(Material for this task Opens)

-- ==== Sys2Proof/Syntax.lean ====
section
/-! DEFINITION. The commands of the part: one constructor of `Instr` for each row of spec/opcode_table.json, with the
operands a command carries from outside.

A request row (SESSION_OPEN, ORDER_COMMIT, ...) is the TAKING of a request by its owner (R7): its operand is the tag under
which the request is held, and the request's fields are read from the request table's payload. A timeout row is the event
that its limit is reached. -/

namespace Sys2Proof

/-- The straps PROF1 and PROF0 (2.1, R181). -/
structure Straps where
  prof1 : Bool
  prof0 : Bool
  deriving DecidableEq, Repr

/-- The first samples of the inputs, taken at the start-up step where sensing starts (R162, R174, R182). -/
structure FirstSamples where
  doorOpen : Bool
  supplyFault : Bool
  presence : Bool
  deriving DecidableEq, Repr

/-- What one read of the nonvolatile store gave: the image the store holds, or other bytes (a read gone wrong). -/
inductive StoreRead where
  | clean
  | disturbed (bytes : List Byte)
  deriving DecidableEq, Repr

/-- The speed grades of a card, slowest first (3.5). -/
inductive Grade where
  | g0 | g1 | g2 | g3
  deriving DecidableEq, Repr

/-- An exchange on a card bus: its slot, and the number of its command on that slot's bus (log 13). A card's answer names the
exchange it belongs to. -/
structure Exchange where
  slot : Fin 4
  number : Nat
  deriving DecidableEq, Repr

/-- How a card answers its identification (R41). -/
inductive IdentAnswer where
  /-- it answers with its capability grade and capacity and reports a file system the part can read -/
  | card (capability : Grade) (capacity : Nat)
  /-- it answers with an error -/
  | error
  /-- it answers, but its file system cannot be read -/
  | noFileSystem
  deriving DecidableEq, Repr

/-- The six parts of a capture stamp as found in a header, each where present (R51, R58). -/
structure StampParts where
  year : Option Nat
  month : Option Nat
  day : Option Nat
  hour : Option Nat
  minute : Option Nat
  second : Option Nat
  deriving DecidableEq, Repr

/-- The optional header fields found so far (R51). -/
structure HeaderFields where
  width : Option Nat
  height : Option Nat
  orientation : Option Nat
  stamp : StampParts
  deriving DecidableEq, Repr

/-- A file as the walk gives it (3.7): its name, its size in bytes, its first bytes, and whether the walk has a further
file after it. -/
structure FileRecord where
  name : List Byte
  size : Nat
  first : List Byte
  more : Bool
  deriving DecidableEq, Repr

/-- What a good block read brought to the unit it was made for. -/
inductive BlockContent where
  /-- bytes of the file for an image read, from where the read stands (none for a block that only locates the data);
  for a scan step, a block after which the step needs a further one -/
  | data (bytes : List Byte)
  /-- the directory record and the first bytes of the file at the next ordinal are complete (R50 step 1) -/
  | file (f : FileRecord)
  /-- the walk has no further file (R50) -/
  | endOfWalk
  /-- header fields found, and whether the header reading is finished (R51) -/
  | header (fields : HeaderFields) (finished : Bool)
  deriving DecidableEq, Repr

/-- How a card answers a block read (R47). -/
inductive BlockAnswer where
  | good (content : BlockContent)
  | error
  deriving DecidableEq, Repr

/-- The media kinds of a printer (8.2). -/
inductive MediaKind where
  | media6 | media8
  deriving DecidableEq, Repr

/-- The reasons of a STATUS that reports ERROR (8.3). -/
inductive ErrorReason where
  | jam | mediaOut | ribbonOut | headFault
  deriving DecidableEq, Repr

/-- The reasons of a FAIL (8.3). -/
inductive FailReason where
  | jam | mediaOut | ribbonOut | headFault | dataError
  deriving DecidableEq, Repr

/-- The state a printer reports in a STATUS (8.3). -/
inductive PrinterReport where
  | ready | busy | cooling
  | error (reason : ErrorReason)
  deriving DecidableEq, Repr

/-- The commands of the part, in the order of spec/opcode_table.json. -/
inductive Instr where
  | powerOn (straps : Straps)
  | loadEnd (reads : List StoreRead) (first : FirstSamples)
  | frameReceived (bytes : List Byte)
  | interByteTimeout
  | frameSent
  | identify (tag : Byte)
  | status (tag : Byte)
  | sessionOpen (tag : Byte)
  | sessionClose (tag : Byte)
  | sessionResume (tag : Byte)
  | sessionQuery (tag : Byte)
  | idleTimerExpiry (record : Fin 8)
  | imageRead (tag : Byte)
  | slotQuery (tag : Byte)
  | slotSample (slot : Fin 4) (present : Bool)
  | catalogueRemovalFreeing
  | orphanMarking
  | probeDue (slot : Fin 4)
  | probeAnswer (exchange : Exchange)
  | probeTimeout (slot : Fin 4)
  | identificationAnswer (exchange : Exchange) (answer : IdentAnswer)
  | identificationTimeout (slot : Fin 4)
  | blockReadAnswer (exchange : Exchange) (answer : BlockAnswer)
  | blockReadTimeout (slot : Fin 4)
  | catalogueAdmission (slot : Fin 4)
  | catalogueList (tag : Byte)
  | orderOpen (tag : Byte)
  | lineAdd (tag : Byte)
  | lineChange (tag : Byte)
  | lineRemove (tag : Byte)
  | orderQuote (tag : Byte)
  | orderCommit (tag : Byte)
  | orderCancel (tag : Byte)
  | orderQuery (tag : Byte)
  | gateOpen (tag : Byte)
  | gateClose (tag : Byte)
  | challengeAnswer (tag : Byte)
  | challengeIssue
  | slipTake (tag : Byte)
  | refundTake (tag : Byte)
  | tillQuery (tag : Byte)
  | tillRoll (tag : Byte)
  | coin (unit : Fin 2) (code : Byte)
  | billHeld (unit : Fin 2) (code : Byte)
  | billStacked (unit : Fin 2)
  | billReturned (unit : Fin 2)
  | jam (unit : Fin 2)
  | boxFull (unit : Fin 2)
  | boxOut (unit : Fin 2)
  | boxIn (unit : Fin 2)
  | cashHeartbeat (unit : Fin 2)
  | cashUnitSilence (unit : Fin 2)
  | escrowTimeout (unit : Fin 2)
  | approved (ref : BitVec 16) (amount : BitVec 32) (approvalCode : List Byte)
  | declined (ref : BitVec 16) (reason : Byte)
  | cancelled (ref : BitVec 16)
  | terminalHeartbeat
  | terminalSilence
  | authLimit
  | cancelLimit
  | rasterOpen (tag : Byte)
  | rasterData (tag : Byte)
  | writeEnd
  | rasterAbort (tag : Byte)
  | rasterQuery (tag : Byte)
  | spoolQuery (tag : Byte)
  | readTransferEnd (port : Fin 3)
  | rasterBytesTaken (port : Fin 3) (count : Nat)
  | statusReport (port : Fin 3) (report : PrinterReport) (kind : MediaKind)
  | done (port : Fin 3) (copyId : BitVec 16)
  | fail (port : Fin 3) (copyId : BitVec 16) (reason : FailReason)
  | printerCorruptFrame (port : Fin 3)
  | printerSilence (port : Fin 3)
  | feedLimit (port : Fin 3)
  | printLimit (port : Fin 3)
  | printerHold (tag : Byte)
  | printerRelease (tag : Byte)
  | mediaLoaded (tag : Byte)
  | printerQuery (tag : Byte)
  | printQueueQuery (tag : Byte)
  | doorSample (isOpen : Bool)
  | supplySample (fault : Bool)
  | presenceSample (asserted : Bool)
  | setMode (tag : Byte)
  | conditionClear (tag : Byte)
  | maskSet (tag : Byte)
  | serviceRestore (tag : Byte)
  | conditionQuery (tag : Byte)
  | settingGet (tag : Byte)
  | settingPut (tag : Byte)
  | pricesPublish (tag : Byte)
  | storeSave (tag : Byte)
  | saveEnd (readBack : StoreRead)
  | storeCheck (tag : Byte)
  | checkEnd (read : StoreRead)
  | storeReload (tag : Byte)
  | quiesce (tag : Byte)
  | resume (tag : Byte)
  | kioskReset (tag : Byte)
  | lengthAbove4096 (bytes : List Byte)
  deriving DecidableEq, Repr

end Sys2Proof
end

(Material for this task Closes)

◆ What this task involves ◆
An answer is complete only when it holds every line above containing the string "IdentAnswer".

◆ Answer space ◆
inductive IdentAnswer where
  | identificationAnswer (exchange : Exchange) (answer : IdentAnswer)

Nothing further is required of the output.